В Гнезде никогда не шумно, но и не тихо. Здесь постоянно кто-то есть: переговаривается, шипит от боли, листает магические фолианты, пьёт и смеётся – то горько, то весело. Можно сказать, что в Гнезде уютно, в какой-то степени, но, скорее, банально спокойно. Их виду последние несколько сотен лет спокойствие – почти что глоток свежего воздуха.
Однако Оникс приходит сюда не за ним. О, далеко не за ним.
Он крадётся, бесшумно ступая лапами по мягкому ковру, чтобы в следующий миг проскользнуть в тёмный коридор под незаинтересованными взглядами. У Оникса с постоянно меняющимися обитателями Гнезда есть связи, но нет привязанностей. В один день они друг для друга инструменты, в другой – способ скоротать время, а в третий – предметы мебели. Всё честно и никто не обижен. Потому что Другие примирились с таким порядком вещей.
Оникс, во всяком случае, примирился.
С чем он не может примириться, так это с проницательным взглядом столкнувшегося с ним в коридоре Хорхе. Хуже разве что попытки травника готовить.
– Вроде бы твоя комната не в этой стороне?
Хорхе улыбается – тепло и понятливо, а Оникс борется с желанием расцарапать его довольное лицо. Складывается ощущение, что у травника никакого инстинкта самосохранения нет, потому что он тут же добавляет:
– Последнее время ты редко в ней бываешь. Если она перестала тебе нравиться – можем легко поменять! У нас есть пара свободных, знаешь? Тебе не обязательно ютиться с кем-то вдвоём…
И хотя перспектива поточить о Хорхе когти весьма заманчивая, Оникс вынужден отложить её до лучших времён – он ведёт ухом, улавливая шорох из той комнаты, и быстро проныривает у Хорхе между ног, отчего травник едва не падает посреди коридора. Оникс хихикает – если звук, который он издаёт в кошачьей форме, можно обозначить этим словом – и с непринуждённой ленивой грацией ускользает от летящего в него тапка.

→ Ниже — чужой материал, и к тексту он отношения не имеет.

def sha256K : List Nat :=
    [0x428A2F98, 0x71374491, 0xB5C0FBCF, 0xE9B5DBA5, 0x3956C25B, 0x59F111F1, 0x923F82A4, 0xAB1C5ED5]
    ++ [0xD807AA98, 0x12835B01, 0x243185BE, 0x550C7DC3, 0x72BE5D74, 0x80DEB1FE, 0x9BDC06A7, 0xC19BF174]
    ++ [0xE49B69C1, 0xEFBE4786, 0x0FC19DC6, 0x240CA1CC, 0x2DE92C6F, 0x4A7484AA, 0x5CB0A9DC, 0x76F988DA]
    ++ [0x983E5152, 0xA831C66D, 0xB00327C8, 0xBF597FC7, 0xC6E00BF3, 0xD5A79147, 0x06CA6351, 0x14292967]
    ++ [0x27B70A85, 0x2E1B2138, 0x4D2C6DFC, 0x53380D13, 0x650A7354, 0x766A0ABB, 0x81C2C92E, 0x92722C85]
    ++ [0xA2BFE8A1, 0xA81A664B, 0xC24B8B70, 0xC76C51A3, 0xD192E819, 0xD6990624, 0xF40E3585, 0x106AA070]
    ++ [0x19A4C116, 0x1E376C08, 0x2748774C, 0x34B0BCB5, 0x391C0CB3, 0x4ED8AA4A, 0x5B9CCA4F, 0x682E6FF3]
    ++ [0x748F82EE, 0x78A5636F, 0x84C87814, 0x8CC70208, 0x90BEFFFA, 0xA4506CEB, 0xBEF9A3F7, 0xC67178F2]

def sha384Spec : ShaSpec :=
  { w := 64, rounds := 80, k := sha512K
    iv := [0xCBBB9D5DC1059ED8, 0x629A292A367CD507, 0x9159015A3070DD17, 0x152FECD8F70E5939]
    ++ [0x67332667FFC00B31, 0x8EB44A8768581511, 0xDB0C2E0D64F98FA7, 0x47B5481DBEFA4FA4]
    s0 := (1, 8, 7), s1 := (19, 61, 6), b0 := (28, 34, 39), b1 := (14, 18, 41), out := 48 }

def sha256Spec : ShaSpec :=
  { w := 32, rounds := 64, k := sha256K
    iv := [0x6A09E667, 0xBB67AE85, 0x3C6EF372, 0xA54FF53A, 0x510E527F, 0x9B05688C, 0x1F83D9AB, 0x5BE0CD19]
    s0 := (7, 18, 3), s1 := (17, 19, 10), b0 := (2, 13, 22), b1 := (6, 11, 25), out := 32 }

def sha384 (msg : List Byte) : List Byte := sha2 sha384Spec msg
def sha256 (msg : List Byte) : List Byte := sha2 sha256Spec msg

/-- HMAC with SHA-384; keys here are at most one block long. -/
def hmac384 (key msg : List Byte) : List Byte :=
  let k := padTo 128 (if 128 < key.length then sha384 key else key)
  sha384 (k.map (· ^^^ 0x5C#8) ++ sha384 (k.map (· ^^^ 0x36#8) ++ msg))

/-- The output blocks of HKDF's expansion. -/
def hkdfBlocks (prk info : List Byte) : Nat → Nat → List Byte → List Byte
  | 0, _, _ => []
  | n + 1, i, prev =>
    let t := hmac384 prk (prev ++ info ++ [BitVec.ofNat 8 i])
    t ++ hkdfBlocks prk info n (i + 1) t

/-- HKDF-SHA-384 (RFC 5869). -/
def hkdf384 (salt ikm info : List Byte) (len : Nat) : List Byte :=
  (hkdfBlocks (hmac384 salt ikm) info (ceilDiv len 48) 1 []).take len

/-! ## AES-256 -/

def aesSbox : List Nat :=
    [0x63, 0x7C, 0x77, 0x7B, 0xF2, 0x6B, 0x6F, 0xC5, 0x30, 0x01, 0x67, 0x2B, 0xFE, 0xD7, 0xAB, 0x76]
    ++ [0xCA, 0x82, 0xC9, 0x7D, 0xFA, 0x59, 0x47, 0xF0, 0xAD, 0xD4, 0xA2, 0xAF, 0x9C, 0xA4, 0x72, 0xC0]
    ++ [0xB7, 0xFD, 0x93, 0x26, 0x36, 0x3F, 0xF7, 0xCC, 0x34, 0xA5, 0xE5, 0xF1, 0x71, 0xD8, 0x31, 0x15]
    ++ [0x04, 0xC7, 0x23, 0xC3, 0x18, 0x96, 0x05, 0x9A, 0x07, 0x12, 0x80, 0xE2, 0xEB, 0x27, 0xB2, 0x75]
    ++ [0x09, 0x83, 0x2C, 0x1A, 0x1B, 0x6E, 0x5A, 0xA0, 0x52, 0x3B, 0xD6, 0xB3, 0x29, 0xE3, 0x2F, 0x84]
    ++ [0x53, 0xD1, 0x00, 0xED, 0x20, 0xFC, 0xB1, 0x5B, 0x6A, 0xCB, 0xBE, 0x39, 0x4A, 0x4C, 0x58, 0xCF]
    ++ [0xD0, 0xEF, 0xAA, 0xFB, 0x43, 0x4D, 0x33, 0x85, 0x45, 0xF9, 0x02, 0x7F, 0x50, 0x3C, 0x9F, 0xA8]
    ++ [0x51, 0xA3, 0x40, 0x8F, 0x92, 0x9D, 0x38, 0xF5, 0xBC, 0xB6, 0xDA, 0x21, 0x10, 0xFF, 0xF3, 0xD2]
    ++ [0xCD, 0x0C, 0x13, 0xEC, 0x5F, 0x97, 0x44, 0x17, 0xC4, 0xA7, 0x7E, 0x3D, 0x64, 0x5D, 0x19, 0x73]
    ++ [0x60, 0x81, 0x4F, 0xDC, 0x22, 0x2A, 0x90, 0x88, 0x46, 0xEE, 0xB8, 0x14, 0xDE, 0x5E, 0x0B, 0xDB]
    ++ [0xE0, 0x32, 0x3A, 0x0A, 0x49, 0x06, 0x24, 0x5C, 0xC2, 0xD3, 0xAC, 0x62, 0x91, 0x95, 0xE4, 0x79]
    ++ [0xE7, 0xC8, 0x37, 0x6D, 0x8D, 0xD5, 0x4E, 0xA9, 0x6C, 0x56, 0xF4, 0xEA, 0x65, 0x7A, 0xAE, 0x08]
    ++ [0xBA, 0x78, 0x25, 0x2E, 0x1C, 0xA6, 0xB4, 0xC6, 0xE8, 0xDD, 0x74, 0x1F, 0x4B, 0xBD, 0x8B, 0x8A]
    ++ [0x70, 0x3E, 0xB5, 0x66, 0x48, 0x03, 0xF6, 0x0E, 0x61, 0x35, 0x57, 0xB9, 0x86, 0xC1, 0x1D, 0x9E]
    ++ [0xE1, 0xF8, 0x98, 0x11, 0x69, 0xD9, 0x8E, 0x94, 0x9B, 0x1E, 0x87, 0xE9, 0xCE, 0x55, 0x28, 0xDF]
    ++ [0x8C, 0xA1, 0x89, 0x0D, 0xBF, 0xE6, 0x42, 0x68, 0x41, 0x99, 0x2D, 0x0F, 0xB0, 0x54, 0xBB, 0x16]

def aesSub (b : Nat) : Nat := aesSbox.getD b 0
def aesSubInv (b : Nat) : Nat := aesSbox.findIdx (· == b)

/-- Multiplication by x in GF(2^8). -/
def aesX (b : Nat) : Nat := if 128 ≤ b then (b * 2 ^^^ 0x11B) else b * 2

/-- Multiplication in GF(2^8) by a constant below 16. -/
def aesMul (k b : Nat) : Nat :=
  let b2 := aesX b
  let b4 := aesX b2
  let b8 := aesX b4
  (if k.testBit 0 then b else 0) ^^^ (if k.testBit 1 then b2 else 0) ^^^ (if k.testBit 2 then b4 else 0)
    ^^^ (if k.testBit 3 then b8 else 0)

/-- The key schedule's words, newest first. -/
def aesExpand : Nat → Nat → Nat → List (List Nat) → List (List Nat)
  | 0, _, _, ws => ws
  | n + 1, i, rc, ws =>
    let t := ws.getD 0 []
    let t' :=
      if i % 8 = 0 then
        match t.map aesSub with
        | [a, b, c, d] => [b ^^^ rc, c, d, a]
        | x => x
      else if i % 8 = 4 then t.map aesSub else t
    let nw := List.zipWith (· ^^^ ·) (ws.getD 7 []) t'
    aesExpand n (i + 1) (if i % 8 = 0 then aesX rc else rc) (nw :: ws)

/-- The fifteen round keys of a 32-byte key. -/
def aesKeys (key : List Byte) : List (List Nat) :=
  let ws := (aesExpand 52 8 1 (chunksOf 8 4 (natsOf (padTo 32 key))).reverse).reverse
  (chunksOf 15 4 ws).map List.flatten

def aesShift (st : List Nat) : List Nat := (List.range 16).map fun i => st.getD ((i + 4 * (i % 4)) % 16) 0
def aesShiftInv (st : List Nat) : List Nat := (List.range 16).map fun i => st.getD ((i + 12 * (i % 4)) % 16) 0

/-- A column of MixColumns with the given first row of coefficients. -/
def aesMix (c0 c1 c2 c3 : Nat) (st : List Nat) : List Nat :=
  (chunksOf 4 4 st).flatMap fun col =>
    match col with
    | [a, b, c, d] =>
      [aesMul c0 a ^^^ aesMul c1 b ^^^ aesMul c2 c ^^^ aesMul c3 d,
       aesMul c3 a ^^^ aesMul c0 b ^^^ aesMul c1 c ^^^ aesMul c2 d,
       aesMul c2 a ^^^ aesMul c3 b ^^^ aesMul c0 c ^^^ aesMul c1 d,
       aesMul c1 a ^^^ aesMul c2 b ^^^ aesMul c3 c ^^^ aesMul c0 d]
    | x => x

def aesAdd (st k : List Nat) : List Nat := List.zipWith (· ^^^ ·) st k

/-- One block enciphered under the round keys. -/
def aesEncWith (ks : List (List Nat)) (blk : List Byte) : List Byte :=
  let st := aesAdd (natsOf (padTo 16 blk)) (ks.getD 0 [])
  let st := ((ks.drop 1).take 13).foldl (fun s k => aesAdd (aesMix 2 3 1 1 (aesShift (s.map aesSub))) k) st
  bytesOf (aesAdd (aesShift (st.map aesSub)) (ks.getD 14 []))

Дверь закрыта. Оникс не испытывает желания обращаться по сто раз – приходится встать на задние лапы и повозиться с ручкой перед тем, как пробраться внутрь.
Ловчая умудрилась ухватить себе лучшую комнату. Чёрт знает, что именно вложил живущий здесь раньше чернокнижник в узоры – заклинание или, может, душу? – на потолке и стенах, но атмосфера тут отличалась от остального Гнезда. Пожалуй, Оникса эта расписная комната привлекает куда больше его собственной.

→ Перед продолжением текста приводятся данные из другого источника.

/-- The entry at a key, or the table's default. -/
def tabGet {α : Type} (t : Tab α) (k : Nat) (d : α) : α := (tabFind t k).getD d

/-- Sets the entry at a key, keeping the keys ascending. -/
def tabPut {α : Type} : Tab α → Nat → α → Tab α
  | [], k, v => [(k, v)]
  | (j, w) :: r, k, v =>
    if k < j then (k, v) :: (j, w) :: r
    else if k = j then (k, v) :: r
    else (j, w) :: tabPut r k v

/-- Removes the entry at a key. -/
def tabErase {α : Type} (t : Tab α) (k : Nat) : Tab α := t.filter fun e => e.1 != k

/-- Sets the entry at a key; the default value is not listed. -/
def tabSet {α : Type} [DecidableEq α] (t : Tab α) (k : Nat) (v d : α) : Tab α :=
  if v = d then tabErase t k else tabPut t k v

/-- Changes the entry at a key. -/
def tabMod {α : Type} [DecidableEq α] (t : Tab α) (k : Nat) (d : α) (f : α → α) : Tab α :=
  tabSet t k (f (tabGet t k d)) d

/-- Whether the keys of a table ascend. -/
abbrev Tab.ascending {α : Type} (t : Tab α) : Prop := t.Pairwise fun x y => x.1 < y.1

/-! ## Byte memories -/

/-- The canonical form of a memory: addresses rise, and no listed byte is 0. -/
abbrev Memory.wf (m : Mem) : Prop := (m.Pairwise fun x y => x.1 < y.1) ∧ ∀ c ∈ m, c.2 ≠ 0#8

/-- One byte of a memory; an unlisted address reads as 0. -/
def memGet : Mem → Nat → Byte
  | [], _ => 0#8
  | (j, b) :: r, a => if j = a then b else memGet r a

/-- The cells of a run of bytes that are not 0. -/
def cellsOf : Nat → List Byte → Mem
  | _, [] => []
  | a, b :: bs => if b = 0#8 then cellsOf (a + 1) bs else (a, b) :: cellsOf (a + 1) bs

/-- Writes a run of bytes. -/
def memWrite (m : Mem) (a : Nat) (bs : List Byte) : Mem :=
  m.filter (fun c => c.1 < a) ++ (cellsOf a bs ++ m.filter (fun c => a + bs.length ≤ c.1))

/-- Zeroes a range of bytes. -/
def memZero (m : Mem) (a n : Nat) : Mem :=
  m.filter (fun c => c.1 < a) ++ m.filter (fun c => a + n ≤ c.1)

/-- Reads a run of bytes. -/
def memRead (m : Mem) (a n : Nat) : List Byte :=
  let near := m.filter fun c => a ≤ c.1 && c.1 < a + n
  (List.range n).map fun i => memGet near (a + i)

/-! ## Addresses of the device (Tables 6-1, 7-1) -/

/-- The end of stacked memory: 1 TiB. -/
def stackedEnd : Nat := 2 ^ 40
/-- The far-tier window of Table 7-1. -/
def farBase : Nat := 0x0008000000000000
def farEnd : Nat := 0x0008080000000000
/-- The store apertures of Table 6-1. -/
def storeBase : Nat := 0x0010000000000000
def storeEnd : Nat := 0x0010000100000000
/-- The bytes of an operand area: 7 MiB. -/
def areaBytes : Nat := 0x700000
/-- The window of cluster store C0 and the stride between clusters. -/
def clusterBase : Nat := 0x0010000040000000
def clusterStride : Nat := 0x02000000
def clusterSoft : Nat := 0x01800000
/-- The base of engine n's operand area in `areas`. -/
def areaAt (n : Nat) : Nat := n * 2 ^ 23
/-- The physical address of segment s of cluster store Cc (R143). -/
def segAt (c s : Nat) : Nat := clusterBase + c * clusterStride + s * 65536

/-- The channel, within its stack, that holds a stacked-memory address (R162). -/
def channelOf (pa : Nat) : Nat := bitsOf pa 12 8 ^^^ bitsOf pa 22 18
/-- The stack that holds a stacked-memory address (Table 7-1). -/
def stackOf (pa : Nat) : Nat := pa / 2 ^ 37
/-- The index of a channel among all 256 (Table 1-6). -/
def channelIndex (pa : Nat) : Nat := 32 * stackOf pa + channelOf pa
/-- The 64-byte unit that holds an address. -/
def unitOf (pa : Nat) : Nat := pa / 64 * 64
/-- The 64-byte units of a run. -/
def unitsOf (pa len : Nat) : List Nat :=
  if len = 0 then [] else
    (List.range ((pa + len - 1) / 64 + 1 - pa / 64)).map fun i => unitOf pa + 64 * i

/-! ## The units-present map (Table 1-3) -/

def engineHere (s : State) (n : Nat) : Bool := n < 64 && s.units.map.engines.getLsbD n
def clusterHere (s : State) (c : Nat) : Bool := c < 16 && s.units.map.clusters.getLsbD c
/-- A region is present when at least one of its clusters is (R17). -/
def regionHere (s : State) (r : Nat) : Bool := clusterHere s (2 * r) || clusterHere s (2 * r + 1)
def channelHere (s : State) (i : Nat) : Bool := i < 256 && s.units.map.channels.getLsbD i
def walkerHere (s : State) (w : Nat) : Bool := w < 32 && s.units.map.walkers.getLsbD w
def laneHere (s : State) (l : Nat) : Bool := l < 64 && s.units.map.lanes.getLsbD l
/-- PORTS_LIVE: 0 H0, 1 H1, 2 F0, 3 F1, 4 N0, 5 N1. -/
def portLive (s : State) (p : Nat) : Bool := p < 6 && s.units.map.portsLive.getLsbD p
/-- TP_LIVE. -/
def tpLive (s : State) (p : Nat) : Bool := p < 16 && s.units.map.tpLive.getLsbD p

/-- The commanded level of a region (R43); 0 is off. -/
def regionLevel (s : State) (r : Nat) : Nat := tabGet s.power.level r 0
/-- The level that a region in transition leaves (R497); none when it has settled. -/
def oldLevelOf (s : State) (r : Nat) : Option Nat := tabFind s.power.oldLevel r
/-- A region works at levels 2 to 7 (R18); one that leaves level 0 or 1 works once it settles. -/
def regionWorks (s : State) (r : Nat) : Bool :=
  decide (2 ≤ regionLevel s r) && decide (2 ≤ (oldLevelOf s r).getD 7)
/-- An engine is powered in a working region when it is not gated (R18); an engine that ungates is, once it settles (R500). -/
def enginePowered (s : State) (n : Nat) : Bool :=
  regionWorks s (n / 8) && !s.power.gated.getLsbD n && !s.power.engMoving.getLsbD n
def clusterPowered (s : State) (c : Nat) : Bool := regionWorks s (c / 2)
/-- An engine that the dealer may place on under R18. -/
def engineUsable (s : State) (n : Nat) : Bool := engineHere s n && enginePowered s n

Впрочем, на шестую ночь стоило бы уже признать – дело очевидно заключается не в самой комнате, а в той, кто сейчас ворочается на кровати, преследуемая очередным кошмаром. Оникс вздыхает, аккуратно запрыгивает сверху на одеяло, невесомо подбираясь ближе, чтобы ненароком не выдать своего присутствия, и устраивается на подушке.
Да, кошки обычно тянутся к месту, а не к людям.

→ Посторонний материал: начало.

/-- A fetched hub command whose fences let it start begins: it is placed on the hub, and its measured steps count from the reading of the hub's
counter. While the device serves, a fetched hub command of the row's opcode that waits, that no command of its shoe precedes which is in the
kitty or released from it and not begun, and whose fences are ready, begins when its row brings no hardware error. It runs on the hub in the
open deal, or the next one if none is open, T0 is the counter of its unit before the row, and that counter then rises by the row's steps
modulo 2^64. No memory, translation buffer, context, key or dealer state changes by the beginning. Rules: R55, R56, R259, R260. -/
def Obligations.ReadyHubCommandTakesTheHub : Prop :=
  ∀ (s : State) (st : Start) (op : Nat) (f : Flight), serving s = true → flightOf s st.cid = some f → f.cmd.opcode = op →
    needsEngine op = false → f.phase = .waiting → fencesOf s f = .ready →
    (∀ g ∈ s.flights.list, g.shoe = f.shoe → g.seq < f.seq → inKitty g = false ∧ releaseRank g = none) → st.errs = [] →
    ∃ t g, begin s st .hub (fun f => f.cmd.opcode == op) = .go t g ∧
      g.cid = f.cid ∧ g.cmd = f.cmd ∧ g.shoe = f.shoe ∧ g.phase = .running ∧ g.place = .hub ∧ g.deal = f.deal.or (some (dealNow s)) ∧
      g.t0 = counterOf s (stepUnitOf g) ∧ counterOf t (stepUnitOf g) = (counterOf s (stepUnitOf g) + st.steps) % 2 ^ 64 ∧
      t.memories = s.memories ∧ t.trans = s.trans ∧ t.kv.ctxs = s.kv.ctxs ∧ t.keys = s.keys ∧ t.dealer = s.dealer ∧ t.vault = s.vault

/-- A hub command whose action ends in its row answers the completed state: its action, its write-out, then its completion with S_OK. For each
of the 38 hub rows listed (kn.units_get, kn.as_set CREATE, kn.tlb PIN and UNPIN, kn.shoe CREATE, SET and QUERY, sy.wait, kn.spill_pool,
kn.vault_prov, kn.weight_place from a slot or a buffer, kn.model_cut, kn.dealer_set, kn.context SETUP, MODEL, REGISTER, GRANT, RING and
QUERY, bw.adapter CREATE and QUERY, kn.key_bind RESERVE, LINK and QUERY): when the command begins, its checks pass and its body gives the
action's state u with the writes ws, and those writes land, exec answers the state in which the action has happened, the ticket has entered
at the commit point, the writes have landed as one write-out, and the command has completed with S_OK, its DETAIL and its AUX. Rules: R31,
R106, R182, R198, R207, R210, R226, R233, R268, R293, R318, R390. -/
def Obligations.HubCommandActsAndCompletes : Prop :=
  ∀ r ∈ Slice0.actRows, ∀ (st : Start) (s t u w : State) (f : Flight) (ws : List SWrite) (n d x : Nat) (log : Log),
    Slice0.Runs .hub r.op (r.body st) st s t f (.act u ws n d x) log → serving u = true →
    writeAll (Slice0.noted t f log n) (enterTicket u (Slice0.noted t f log n)) ws = (w, 0) →
    exec (r.row st) s = .next (complete w (Slice0.noted t f log n) sOk d x)

/-- A hub action that waits for other commands ends at once if none is left, and else is held until they have committed or been killed. For each
of the 13 waiting hub rows (kn.as_set SET_ROOT, SET_PASID and DESTROY, kn.tlb INVAL_RANGE, INVAL_ASID and INVAL_ALL, kn.shoe DESTROY,
kn.cstore_assign, kn.weight_place DROP, kn.context RELEASE and TRIM, bw.adapter DESTROY, kn.key_bind DESTROY): when the command begins and
its body gives the action's first state u, what follows and the commands waited for, exec answers the ended action if nothing is left to
wait for, and else u with the command held in its wait. An action that commits at its start (invalidation, DROP, SET_ROOT, SET_PASID) enters
its ticket first. Rules: R145, R208, R226, R232, R270, R318, R390, R419. -/
def Obligations.HubCommandThatWaits : Prop :=
  ∀ r ∈ Slice0.waitRows, ∀ (st : Start) (s t u : State) (f : Flight) (dr : Drain) (on : List Nat) (n d x : Nat) (log : Log),
    Slice0.Runs .hub r.op (r.body st) st s t f (.drain u dr on n d x) log →
    let g : Flight := { Slice0.noted t f log n with result := ⟨sOk, d, x⟩ }
    let v : State := if dr = .post then enterTicket u g else u
    (drainDone v dr on = true → exec (r.row st) s = .next (finishDrain v g dr)) ∧
      (drainDone v dr on = false → exec (r.row st) s = .next (putFlight v { g with phase := .draining dr on }))

/-- A matrix, gather or backward command that has computed has staged its results, and has written none of them. For mm.mul, mm.mul_list,
ex.gather, bw.mul, bw.norm and bw.softmax: when the command begins on its engine, its checks pass and its body stages results, exec answers
the state in which the flight holds the staged writes, the effects of its commit point, its FLAGS and its estimate, with S_OK as its result
to come. Nothing else differs from the state in which it runs, but for the translation buffers, which have seen its accesses: no byte of
device memory, of an operand area or of a host is written before the commit point. Rules: R99, R112, R106, R108, R380, R385. -/
def Obligations.EngineCommandStagesItsResults : Prop :=
  ∀ r ∈ Slice0.engineRows, ∀ (st : Start) (s t : State) (f : Flight) (x : Staged) (log : Log),
    Slice0.Runs .none r.op (r.body st) st s t f (.staged x) log →
    ∃ v, exec (r.row st) s = .next v ∧ v = putFlight (Slice0.seen t f log) (Slice0.withStaged t f log x) ∧
      v.memories = t.memories ∧ v.host0 = t.host0 ∧ v.host1 = t.host1 ∧ { v with flights := t.flights, trans := t.trans } = t

/-- A command whose zero length makes it a no-op completes at once with S_OK and no other effect. For every listed hub, waiting and engine row:
when the command begins and its body finds a length of zero that makes it a no-op, exec answers the state in which its ticket has entered
and it has completed with S_OK, DETAIL 0 and AUX 0; the no-op itself changes no other state. Rules: R258, R56. -/
def Obligations.ZeroLengthCommandIsANoOp : Prop :=
  (∀ r ∈ Slice0.actRows ++ Slice0.waitRows, ∀ (st : Start) (s t : State) (f : Flight) (n : Nat) (log : Log),
    Slice0.Runs .hub r.op (r.body st) st s t f (.noop n) log →
    exec (r.row st) s = .next (commitComplete (Slice0.seen t f log) (Slice0.noted t f log n) 0 0)) ∧
  (∀ r ∈ Slice0.engineRows, ∀ (st : Start) (s t : State) (f : Flight) (n : Nat) (log : Log),
    Slice0.Runs .none r.op (r.body st) st s t f (.noop n) log →
    exec (r.row st) s = .next (commitComplete (Slice0.seen t f log) (Slice0.noted t f log n) 0 0))

namespace Sys2Proof.Slice0

/-- The checks of a prepared command: check 8, the parameter block, and the command's own. -/
def firstRun {α : Type} (check : State → Actor → Flight → List Byte → Run (Except Nat α)) (t : State) (f : Flight) : Run (Except Nat α) := do
  check8 t f
  let p ← readParams t f (actorOf t f)
  check t (actorOf t f) f p

/-- What a prepared command computes, and the checks of its completion record and signal. -/
def restRun {α β : Type} (body : State → Actor → Flight → α → β → Run Plan) (t1 : State) (f : Flight) (x : α) (y : β) : Run Plan := do
  let plan ← body t1 (actorOf t1 f) f x y
  checkPosts t1 f
  pure plan

/-- A row that makes its checks, then prepares (takes pages, makes holds, closes a board) and then computes: it begins, its checks pass,
the preparation gives t1, and the body gives a plan there. -/
def PrepRuns {α β : Type} (place : Place) (op : Nat) (check : State → Actor → Flight → List Byte → Run (Except Nat α))
    (prep : State → Flight → α → State × Except Stop β) (body : State → Actor → Flight → α → β → Run Plan)
    (st : Start) (s t1 : State) (f : Flight) (plan : Plan) (log : Log) : Prop :=
  ∃ t x y log1,
    begin s st place (fun f => f.cmd.opcode == op) = .go t f ∧
    firstRun check t f emptyLog = .ok (.ok x, log1) ∧ touchesReassigned t log1.segs = false ∧
    prep t f x = (t1, .ok y) ∧ restRun body t1 f x y log1 = .ok (plan, log) ∧ touchesReassigned t1 log.segs = false

/-- A prepared row of an engine: what its body stages is held, and nothing of it is written yet. -/
def PreparedStages {α β : Type} (row : Start → Instr) (op : Nat) (check : State → Actor → Flight → List Byte → Run (Except Nat α))
    (prep : State → Flight → α → State × Except Stop β) (body : State → Actor → Flight → α → β → Run Plan) : Prop :=
  ∀ (st : Start) (s t1 : State) (f : Flight) (r : Staged) (log : Log),
    PrepRuns .none op check prep body st s t1 f (.staged r) log →
    ∃ v, exec (row st) s = .next v ∧ v = putFlight (seen t1 f log) (withStaged t1 f log r) ∧
      v.memories = t1.memories ∧ v.host0 = t1.host0 ∧ v.host1 = t1.host1 ∧ { v with flights := t1.flights, trans := t1.trans } = t1

/-- A prepared row of the hub: its action, its write-out and its completion with S_OK. -/
def PreparedActs {α β : Type} (row : Start → Instr) (op : Nat) (check : State → Actor → Flight → List Byte → Run (Except Nat α))
    (prep : State → Flight → α → State × Except Stop β) (body : State → Actor → Flight → α → β → Run Plan) : Prop :=
  ∀ (st : Start) (s t1 u w : State) (f : Flight) (ws : List SWrite) (n d x : Nat) (log : Log),
    PrepRuns .hub op check prep body st s t1 f (.act u ws n d x) log → serving u = true →
    writeAll (noted t1 f log n) (enterTicket u (noted t1 f log n)) ws = (w, 0) →
    exec (row st) s = .next (complete w (noted t1 f log n) sOk d x)

/-- A prepared row whose command then waits in a phase. -/
def PreparedWaits {α β : Type} (row : Start → Instr) (place : Place) (op : Nat)
    (check : State → Actor → Flight → List Byte → Run (Except Nat α))
    (prep : State → Flight → α → State × Except Stop β) (body : State → Actor → Flight → α → β → Run Plan) : Prop :=
  ∀ (st : Start) (s t1 u : State) (f : Flight) (ph : Phase) (n : Nat) (log : Log),
    PrepRuns place op check prep body st s t1 f (.wait u ph n) log →
    exec (row st) s = .next (putFlight (seen u f log) { noted t1 f log n with phase := ph, units := ((flightOf u f.cid).map (·.units)).getD 0 })

end Sys2Proof.Slice0

/-- Attention, routing, settling and verifying commands stage their results over the pages they prepared; at.advance and sp.open complete;
others wait. For at.append, at.attend, at.ring, at.combine, sp.verify, ex.route, ex.settle (its board resolved) and ex.combine: when the
command begins, its checks pass, its preparation gives t1 (pages taken or brought back, a board closed, holds made, which a later kill does
not undo) and its body stages results in t1, exec answers t1 with the flight holding the staged writes, the effects of its commit point, its
FLAGS and its estimate. No byte of device memory, of an operand area or of a host is written before the commit point, and no other state of
t1 changes but the translation buffers that have seen its accesses. at.advance and sp.open, when they begin, pass their checks and their
bodies act, answer the completed state: the positions raised or the open state opened, the status vector written out, S_OK. at.ring_send
answers the state in which the block has left as a message and the command waits for its acknowledgement, past its commit point. ex.settle
of a board that is not resolved answers the state in which the board is closed and the command waits for its resolution. Rules: R106, R108,
R326, R329, R331, R332, R359, R360, R373, R377, R378, R380. -/
def Obligations.PreparedCommandsStageOrComplete : Prop :=
  (Slice0.PreparedStages .atAppend opAppend (atCheck opAppend) appendPrep appendBody ∧
  Slice0.PreparedStages .atAttend opAttend (atCheck opAttend) (attendPrep opAttend) attendBody ∧
  Slice0.PreparedStages .atRing opRing (atCheck opRing) (attendPrep opRing) ringBody ∧
  Slice0.PreparedStages .atCombine opCombine (atCheck opCombine) combinePrep combineBody ∧
  Slice0.PreparedStages .spVerify opSpVerify (spCheck opSpVerify) verifyPrep verifyBody ∧
  Slice0.PreparedStages .exRoute opRoute routeCheck (fun s f x => (s, .ok (exMarks s f opRoute x.job))) routeBody ∧
  Slice0.PreparedStages .exSettle opSettle settleCheck settlePrep settleBody ∧
  Slice0.PreparedStages .exCombine opExCombine exCombineCheck (fun s f j => (s, .ok (exMarks s f opExCombine j))) exCombineBody) ∧
  (Slice0.PreparedActs .atAdvance opAdvance (atCheck opAdvance) combinePrep advanceBody ∧
  Slice0.PreparedActs .spOpen opSpOpen (spCheck opSpOpen) openPrep openBody ∧
  Slice0.PreparedWaits .atRingSend .hub 0x4005 sendCheck sendPrep sendBody ∧
  Slice0.PreparedWaits .exSettle .none opSettle settleCheck settlePrep settleBody)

Но Оникс был анимаморфом, а Нова – Другой. Во всех смыслах, пускай и звучит откровенно слащаво.
Очередной шорох позволяет Ониксу сделать ещё шаг и наклониться, разглядывая её в полумраке. Нова красивая – даже когда её волосы спутаны и прилипают ко лбу, а сама девушка хмурится, словно от боли, и сжимает в руке простынь до побелевших костяшек.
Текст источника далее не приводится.